BEGIN Source records

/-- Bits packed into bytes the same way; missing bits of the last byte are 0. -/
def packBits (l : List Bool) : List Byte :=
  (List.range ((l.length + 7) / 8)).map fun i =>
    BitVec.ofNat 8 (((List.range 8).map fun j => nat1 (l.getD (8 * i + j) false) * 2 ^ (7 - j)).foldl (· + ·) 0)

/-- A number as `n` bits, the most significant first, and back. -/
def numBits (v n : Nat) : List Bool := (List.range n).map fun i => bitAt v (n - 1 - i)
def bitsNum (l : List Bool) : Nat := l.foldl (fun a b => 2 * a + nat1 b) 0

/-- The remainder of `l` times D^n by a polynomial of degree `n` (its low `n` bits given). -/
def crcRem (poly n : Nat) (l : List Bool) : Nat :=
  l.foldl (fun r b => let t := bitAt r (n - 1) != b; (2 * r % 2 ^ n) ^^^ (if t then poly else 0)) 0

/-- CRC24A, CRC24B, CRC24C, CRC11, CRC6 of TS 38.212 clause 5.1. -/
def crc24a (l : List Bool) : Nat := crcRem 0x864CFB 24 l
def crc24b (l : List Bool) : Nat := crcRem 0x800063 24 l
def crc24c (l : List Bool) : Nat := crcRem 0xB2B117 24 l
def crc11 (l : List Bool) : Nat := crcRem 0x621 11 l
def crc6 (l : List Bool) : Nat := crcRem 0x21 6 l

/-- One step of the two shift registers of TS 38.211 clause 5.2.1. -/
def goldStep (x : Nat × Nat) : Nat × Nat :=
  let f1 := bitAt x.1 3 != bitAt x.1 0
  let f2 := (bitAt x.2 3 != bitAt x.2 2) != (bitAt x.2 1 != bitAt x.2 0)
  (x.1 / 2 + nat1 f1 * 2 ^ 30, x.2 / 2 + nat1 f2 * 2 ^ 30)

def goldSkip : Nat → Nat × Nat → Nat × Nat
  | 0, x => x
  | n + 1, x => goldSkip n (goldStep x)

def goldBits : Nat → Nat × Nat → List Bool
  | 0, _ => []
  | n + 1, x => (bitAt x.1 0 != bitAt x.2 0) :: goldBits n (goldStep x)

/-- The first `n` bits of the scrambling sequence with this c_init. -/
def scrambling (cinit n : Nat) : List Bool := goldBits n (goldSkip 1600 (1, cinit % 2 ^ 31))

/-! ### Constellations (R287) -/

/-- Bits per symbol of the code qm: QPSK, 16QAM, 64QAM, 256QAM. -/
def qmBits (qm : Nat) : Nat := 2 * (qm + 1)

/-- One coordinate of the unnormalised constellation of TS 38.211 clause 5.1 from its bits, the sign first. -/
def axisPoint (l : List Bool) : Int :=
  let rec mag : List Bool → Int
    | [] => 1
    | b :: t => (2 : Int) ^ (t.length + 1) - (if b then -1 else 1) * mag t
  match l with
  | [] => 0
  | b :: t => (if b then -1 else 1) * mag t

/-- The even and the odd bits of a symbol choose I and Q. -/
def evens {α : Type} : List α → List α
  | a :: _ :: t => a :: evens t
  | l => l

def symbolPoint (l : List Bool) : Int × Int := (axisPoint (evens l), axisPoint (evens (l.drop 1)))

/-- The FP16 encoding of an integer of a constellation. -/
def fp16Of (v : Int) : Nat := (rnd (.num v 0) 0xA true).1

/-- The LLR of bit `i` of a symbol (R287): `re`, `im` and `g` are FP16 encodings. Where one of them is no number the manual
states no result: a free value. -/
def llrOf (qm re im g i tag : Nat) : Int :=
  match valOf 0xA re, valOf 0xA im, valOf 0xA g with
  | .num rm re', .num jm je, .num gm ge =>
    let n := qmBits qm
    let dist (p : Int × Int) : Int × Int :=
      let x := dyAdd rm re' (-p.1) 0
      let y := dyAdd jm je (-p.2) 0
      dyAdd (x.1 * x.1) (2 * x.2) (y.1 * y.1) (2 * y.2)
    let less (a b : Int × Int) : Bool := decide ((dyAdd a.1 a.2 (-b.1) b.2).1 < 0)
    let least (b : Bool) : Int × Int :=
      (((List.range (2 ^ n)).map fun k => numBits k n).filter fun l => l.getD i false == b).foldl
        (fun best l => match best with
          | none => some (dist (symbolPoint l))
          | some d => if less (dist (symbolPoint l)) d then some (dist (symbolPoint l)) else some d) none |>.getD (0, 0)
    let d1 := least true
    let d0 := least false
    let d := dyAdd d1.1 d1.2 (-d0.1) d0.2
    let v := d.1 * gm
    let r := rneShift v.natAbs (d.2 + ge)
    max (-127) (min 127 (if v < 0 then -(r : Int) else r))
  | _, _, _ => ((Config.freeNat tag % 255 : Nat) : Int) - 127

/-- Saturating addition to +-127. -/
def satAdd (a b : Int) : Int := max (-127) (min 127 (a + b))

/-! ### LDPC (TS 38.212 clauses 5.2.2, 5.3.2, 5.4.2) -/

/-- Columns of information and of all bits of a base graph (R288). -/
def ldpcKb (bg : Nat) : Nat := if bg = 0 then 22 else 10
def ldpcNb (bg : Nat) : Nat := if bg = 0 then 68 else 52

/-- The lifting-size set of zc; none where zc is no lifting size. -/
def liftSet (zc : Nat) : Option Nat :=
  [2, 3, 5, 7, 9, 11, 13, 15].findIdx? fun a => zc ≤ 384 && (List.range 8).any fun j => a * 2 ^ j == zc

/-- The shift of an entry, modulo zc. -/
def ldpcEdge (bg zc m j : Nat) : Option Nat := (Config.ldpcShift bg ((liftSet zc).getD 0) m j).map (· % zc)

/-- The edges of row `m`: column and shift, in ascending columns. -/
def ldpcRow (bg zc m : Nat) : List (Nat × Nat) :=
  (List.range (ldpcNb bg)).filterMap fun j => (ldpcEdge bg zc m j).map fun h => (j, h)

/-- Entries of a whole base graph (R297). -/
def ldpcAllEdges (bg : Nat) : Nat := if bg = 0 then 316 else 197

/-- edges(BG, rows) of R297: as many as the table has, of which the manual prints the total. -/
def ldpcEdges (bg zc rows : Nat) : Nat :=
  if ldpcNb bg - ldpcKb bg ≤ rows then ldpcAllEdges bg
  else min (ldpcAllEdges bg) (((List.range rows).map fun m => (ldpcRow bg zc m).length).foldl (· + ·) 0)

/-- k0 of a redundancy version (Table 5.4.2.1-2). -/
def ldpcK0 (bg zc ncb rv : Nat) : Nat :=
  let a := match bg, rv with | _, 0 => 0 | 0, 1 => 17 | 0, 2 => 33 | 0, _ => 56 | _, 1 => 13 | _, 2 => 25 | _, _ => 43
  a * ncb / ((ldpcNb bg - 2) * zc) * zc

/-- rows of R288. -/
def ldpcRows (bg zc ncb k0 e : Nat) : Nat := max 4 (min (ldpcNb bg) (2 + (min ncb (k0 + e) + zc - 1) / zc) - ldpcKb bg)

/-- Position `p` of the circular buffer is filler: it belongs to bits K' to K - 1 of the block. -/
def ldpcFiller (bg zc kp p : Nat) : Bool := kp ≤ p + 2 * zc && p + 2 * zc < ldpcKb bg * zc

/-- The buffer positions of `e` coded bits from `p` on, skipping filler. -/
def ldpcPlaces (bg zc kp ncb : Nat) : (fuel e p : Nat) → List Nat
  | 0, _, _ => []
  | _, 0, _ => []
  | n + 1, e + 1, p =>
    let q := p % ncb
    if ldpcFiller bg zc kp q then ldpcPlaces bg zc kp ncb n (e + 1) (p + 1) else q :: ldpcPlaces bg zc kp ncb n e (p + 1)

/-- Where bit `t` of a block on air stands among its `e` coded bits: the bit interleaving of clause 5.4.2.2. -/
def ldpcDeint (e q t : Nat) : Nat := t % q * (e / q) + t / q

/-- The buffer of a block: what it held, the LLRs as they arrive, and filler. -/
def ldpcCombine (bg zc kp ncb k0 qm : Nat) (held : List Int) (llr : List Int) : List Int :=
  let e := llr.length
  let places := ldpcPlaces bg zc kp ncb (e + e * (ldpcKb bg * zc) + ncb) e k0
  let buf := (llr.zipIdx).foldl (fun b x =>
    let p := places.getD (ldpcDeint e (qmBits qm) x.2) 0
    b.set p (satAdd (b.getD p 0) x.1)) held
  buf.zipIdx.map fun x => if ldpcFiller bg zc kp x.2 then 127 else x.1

END Source records
BEGIN Source records

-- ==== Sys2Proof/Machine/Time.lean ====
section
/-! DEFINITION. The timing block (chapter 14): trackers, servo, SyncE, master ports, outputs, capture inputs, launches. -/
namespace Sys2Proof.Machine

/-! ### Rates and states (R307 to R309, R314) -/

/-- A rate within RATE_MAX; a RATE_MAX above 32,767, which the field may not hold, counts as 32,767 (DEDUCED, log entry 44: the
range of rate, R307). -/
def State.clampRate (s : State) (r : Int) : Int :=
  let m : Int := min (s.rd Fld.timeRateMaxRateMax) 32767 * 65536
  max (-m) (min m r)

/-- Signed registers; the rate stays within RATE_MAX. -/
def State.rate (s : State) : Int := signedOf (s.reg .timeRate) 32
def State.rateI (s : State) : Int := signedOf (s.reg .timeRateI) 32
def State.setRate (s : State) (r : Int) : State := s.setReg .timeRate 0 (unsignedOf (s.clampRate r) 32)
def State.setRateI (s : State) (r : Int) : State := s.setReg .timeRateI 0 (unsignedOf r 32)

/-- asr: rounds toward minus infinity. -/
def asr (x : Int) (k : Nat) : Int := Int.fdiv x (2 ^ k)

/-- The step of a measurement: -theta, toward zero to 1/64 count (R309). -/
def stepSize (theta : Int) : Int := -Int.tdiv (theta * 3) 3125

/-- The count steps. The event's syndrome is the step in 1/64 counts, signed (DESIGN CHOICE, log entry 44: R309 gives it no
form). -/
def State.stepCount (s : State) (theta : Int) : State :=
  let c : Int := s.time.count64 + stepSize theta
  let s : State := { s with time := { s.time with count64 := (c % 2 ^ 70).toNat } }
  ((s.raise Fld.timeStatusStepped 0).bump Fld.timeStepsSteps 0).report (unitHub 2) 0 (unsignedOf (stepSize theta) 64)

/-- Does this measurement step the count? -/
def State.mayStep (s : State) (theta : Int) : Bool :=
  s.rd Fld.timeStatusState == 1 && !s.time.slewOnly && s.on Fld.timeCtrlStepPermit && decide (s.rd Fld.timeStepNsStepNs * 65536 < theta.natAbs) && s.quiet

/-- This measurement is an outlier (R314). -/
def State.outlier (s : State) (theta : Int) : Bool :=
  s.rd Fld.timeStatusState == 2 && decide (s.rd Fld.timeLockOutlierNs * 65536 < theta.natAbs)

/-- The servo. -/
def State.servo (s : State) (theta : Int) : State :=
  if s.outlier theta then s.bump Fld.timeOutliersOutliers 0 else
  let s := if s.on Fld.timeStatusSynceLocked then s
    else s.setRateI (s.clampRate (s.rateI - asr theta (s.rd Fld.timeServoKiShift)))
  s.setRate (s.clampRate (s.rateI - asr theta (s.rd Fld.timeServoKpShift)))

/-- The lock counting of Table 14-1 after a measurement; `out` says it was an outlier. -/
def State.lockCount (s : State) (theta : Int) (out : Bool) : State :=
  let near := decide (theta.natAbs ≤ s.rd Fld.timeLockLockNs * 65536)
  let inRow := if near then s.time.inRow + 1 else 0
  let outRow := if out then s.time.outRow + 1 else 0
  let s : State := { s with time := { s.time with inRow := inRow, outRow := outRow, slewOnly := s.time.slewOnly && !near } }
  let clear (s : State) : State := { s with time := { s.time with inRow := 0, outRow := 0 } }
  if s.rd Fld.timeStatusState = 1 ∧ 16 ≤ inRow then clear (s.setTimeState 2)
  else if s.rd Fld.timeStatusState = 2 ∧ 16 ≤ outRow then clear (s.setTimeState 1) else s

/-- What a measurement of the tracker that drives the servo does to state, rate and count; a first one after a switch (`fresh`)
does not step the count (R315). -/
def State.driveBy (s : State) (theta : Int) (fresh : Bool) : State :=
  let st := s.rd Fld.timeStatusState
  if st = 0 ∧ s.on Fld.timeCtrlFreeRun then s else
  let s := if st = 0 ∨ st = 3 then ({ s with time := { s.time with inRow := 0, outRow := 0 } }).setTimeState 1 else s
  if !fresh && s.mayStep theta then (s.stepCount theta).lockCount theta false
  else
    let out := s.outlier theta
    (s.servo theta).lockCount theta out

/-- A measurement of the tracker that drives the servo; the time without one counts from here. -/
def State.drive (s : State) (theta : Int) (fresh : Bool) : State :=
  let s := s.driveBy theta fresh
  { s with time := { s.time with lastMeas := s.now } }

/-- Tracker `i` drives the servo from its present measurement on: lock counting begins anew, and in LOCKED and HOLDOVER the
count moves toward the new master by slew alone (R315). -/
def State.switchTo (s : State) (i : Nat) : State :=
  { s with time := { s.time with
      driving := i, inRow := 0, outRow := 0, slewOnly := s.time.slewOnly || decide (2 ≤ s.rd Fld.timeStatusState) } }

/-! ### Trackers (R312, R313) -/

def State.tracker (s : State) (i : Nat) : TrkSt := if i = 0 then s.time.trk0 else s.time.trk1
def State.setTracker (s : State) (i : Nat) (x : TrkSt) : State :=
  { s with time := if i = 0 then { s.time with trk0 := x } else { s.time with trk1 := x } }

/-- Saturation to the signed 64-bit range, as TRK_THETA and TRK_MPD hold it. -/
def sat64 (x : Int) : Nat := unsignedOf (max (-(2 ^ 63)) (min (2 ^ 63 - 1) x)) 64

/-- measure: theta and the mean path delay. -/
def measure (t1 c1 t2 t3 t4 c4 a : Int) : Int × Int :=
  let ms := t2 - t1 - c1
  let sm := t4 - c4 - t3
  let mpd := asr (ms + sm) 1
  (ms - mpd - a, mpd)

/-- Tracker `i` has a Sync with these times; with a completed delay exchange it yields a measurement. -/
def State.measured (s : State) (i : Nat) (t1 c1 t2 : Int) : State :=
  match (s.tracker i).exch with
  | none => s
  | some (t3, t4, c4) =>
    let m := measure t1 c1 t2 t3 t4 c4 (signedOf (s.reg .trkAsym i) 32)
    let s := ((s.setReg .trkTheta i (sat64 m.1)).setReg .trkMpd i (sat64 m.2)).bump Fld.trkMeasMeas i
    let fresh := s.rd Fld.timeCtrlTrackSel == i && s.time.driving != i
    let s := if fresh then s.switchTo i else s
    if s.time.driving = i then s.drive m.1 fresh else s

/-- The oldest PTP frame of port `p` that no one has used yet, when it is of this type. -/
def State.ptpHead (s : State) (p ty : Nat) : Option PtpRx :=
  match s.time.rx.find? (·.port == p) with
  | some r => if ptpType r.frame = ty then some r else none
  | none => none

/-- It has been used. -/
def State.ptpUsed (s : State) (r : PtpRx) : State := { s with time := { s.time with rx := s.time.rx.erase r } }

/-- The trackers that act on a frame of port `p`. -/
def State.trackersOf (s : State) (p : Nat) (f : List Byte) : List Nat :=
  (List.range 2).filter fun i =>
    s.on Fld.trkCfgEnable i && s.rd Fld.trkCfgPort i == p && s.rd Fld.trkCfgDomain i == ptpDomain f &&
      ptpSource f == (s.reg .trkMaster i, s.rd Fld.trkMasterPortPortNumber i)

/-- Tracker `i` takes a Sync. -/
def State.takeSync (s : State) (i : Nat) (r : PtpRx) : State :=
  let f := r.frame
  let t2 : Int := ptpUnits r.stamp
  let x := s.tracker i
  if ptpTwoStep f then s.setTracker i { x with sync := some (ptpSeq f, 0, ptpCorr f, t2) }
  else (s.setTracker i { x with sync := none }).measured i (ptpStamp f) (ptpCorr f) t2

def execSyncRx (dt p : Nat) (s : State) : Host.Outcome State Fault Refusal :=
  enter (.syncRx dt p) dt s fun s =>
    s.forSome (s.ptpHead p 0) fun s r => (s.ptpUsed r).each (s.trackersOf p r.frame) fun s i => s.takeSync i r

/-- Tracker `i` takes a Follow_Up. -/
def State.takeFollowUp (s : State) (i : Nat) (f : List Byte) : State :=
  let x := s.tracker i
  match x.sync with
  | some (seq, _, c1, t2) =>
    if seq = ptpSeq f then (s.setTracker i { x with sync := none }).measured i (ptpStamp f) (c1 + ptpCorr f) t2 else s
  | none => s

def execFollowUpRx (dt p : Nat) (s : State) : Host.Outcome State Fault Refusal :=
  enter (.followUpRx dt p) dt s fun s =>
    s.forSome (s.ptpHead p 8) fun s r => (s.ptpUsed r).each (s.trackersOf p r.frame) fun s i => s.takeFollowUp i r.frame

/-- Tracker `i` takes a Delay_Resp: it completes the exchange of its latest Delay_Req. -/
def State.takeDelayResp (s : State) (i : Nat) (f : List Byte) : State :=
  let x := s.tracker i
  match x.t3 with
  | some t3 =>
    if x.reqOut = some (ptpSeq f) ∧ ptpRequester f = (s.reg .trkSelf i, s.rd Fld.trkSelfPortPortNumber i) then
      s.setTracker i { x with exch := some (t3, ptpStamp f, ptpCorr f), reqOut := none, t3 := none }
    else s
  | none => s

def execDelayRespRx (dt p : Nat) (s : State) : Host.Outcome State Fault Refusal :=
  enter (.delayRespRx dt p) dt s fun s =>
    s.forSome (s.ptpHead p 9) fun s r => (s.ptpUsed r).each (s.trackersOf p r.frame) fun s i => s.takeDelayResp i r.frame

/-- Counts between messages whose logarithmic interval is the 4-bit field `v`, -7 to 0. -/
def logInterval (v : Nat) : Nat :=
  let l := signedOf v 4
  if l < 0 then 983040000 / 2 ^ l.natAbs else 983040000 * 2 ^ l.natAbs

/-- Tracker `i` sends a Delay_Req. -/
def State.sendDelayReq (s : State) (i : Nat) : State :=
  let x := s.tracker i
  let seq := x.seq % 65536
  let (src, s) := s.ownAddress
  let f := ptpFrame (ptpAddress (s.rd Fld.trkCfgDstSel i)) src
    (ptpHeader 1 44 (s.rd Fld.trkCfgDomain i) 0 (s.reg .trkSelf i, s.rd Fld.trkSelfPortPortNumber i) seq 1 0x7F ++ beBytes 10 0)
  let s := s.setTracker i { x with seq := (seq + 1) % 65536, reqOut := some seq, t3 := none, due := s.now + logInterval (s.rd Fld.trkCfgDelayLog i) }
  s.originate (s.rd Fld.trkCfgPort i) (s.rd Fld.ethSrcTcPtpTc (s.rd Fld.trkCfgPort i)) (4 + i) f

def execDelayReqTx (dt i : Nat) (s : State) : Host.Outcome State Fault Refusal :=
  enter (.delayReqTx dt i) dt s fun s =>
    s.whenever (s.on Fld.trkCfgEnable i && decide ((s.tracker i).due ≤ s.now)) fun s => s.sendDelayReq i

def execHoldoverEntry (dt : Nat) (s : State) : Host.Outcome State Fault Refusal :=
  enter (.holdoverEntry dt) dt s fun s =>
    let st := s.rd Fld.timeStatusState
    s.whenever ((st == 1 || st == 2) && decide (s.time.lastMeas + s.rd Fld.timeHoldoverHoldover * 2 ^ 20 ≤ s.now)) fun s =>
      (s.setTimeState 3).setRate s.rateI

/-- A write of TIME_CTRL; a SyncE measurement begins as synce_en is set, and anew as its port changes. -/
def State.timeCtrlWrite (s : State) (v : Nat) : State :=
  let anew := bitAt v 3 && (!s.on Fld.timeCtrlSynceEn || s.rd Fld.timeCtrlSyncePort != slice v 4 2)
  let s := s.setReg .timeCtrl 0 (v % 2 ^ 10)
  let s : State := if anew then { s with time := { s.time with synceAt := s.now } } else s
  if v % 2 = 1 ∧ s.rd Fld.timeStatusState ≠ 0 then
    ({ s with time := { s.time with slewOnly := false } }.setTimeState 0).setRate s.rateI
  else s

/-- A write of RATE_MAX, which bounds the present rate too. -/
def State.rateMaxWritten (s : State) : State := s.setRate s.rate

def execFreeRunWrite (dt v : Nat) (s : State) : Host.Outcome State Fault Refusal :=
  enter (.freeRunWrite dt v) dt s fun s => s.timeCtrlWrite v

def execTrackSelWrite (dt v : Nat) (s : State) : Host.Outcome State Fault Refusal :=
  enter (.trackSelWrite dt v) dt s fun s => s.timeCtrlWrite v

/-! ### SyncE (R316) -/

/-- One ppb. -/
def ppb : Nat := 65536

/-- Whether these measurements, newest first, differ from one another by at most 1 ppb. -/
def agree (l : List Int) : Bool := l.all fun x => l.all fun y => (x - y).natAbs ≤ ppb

END Source records

Instructions for the task => Please transcribe exactly the lines above from the line that has "if s.rd Fld.timeStatusState = 1" up to and including the line that has "if st = 0 ∧"; no other line belongs in the answer.

Completed task =>
  if s.rd Fld.timeStatusState = 1 ∧ 16 ≤ inRow then clear (s.setTimeState 2)
  else if s.rd Fld.timeStatusState = 2 ∧ 16 ≤ outRow then clear (s.setTimeState 1) else s

/-- What a measurement of the tracker that drives the servo does to state, rate and count; a first one after a switch (`fresh`)
does not step the count (R315). -/
def State.driveBy (s : State) (theta : Int) (fresh : Bool) : State :=
  let st := s.rd Fld.timeStatusState
  if st = 0 ∧ s.on Fld.timeCtrlFreeRun then s else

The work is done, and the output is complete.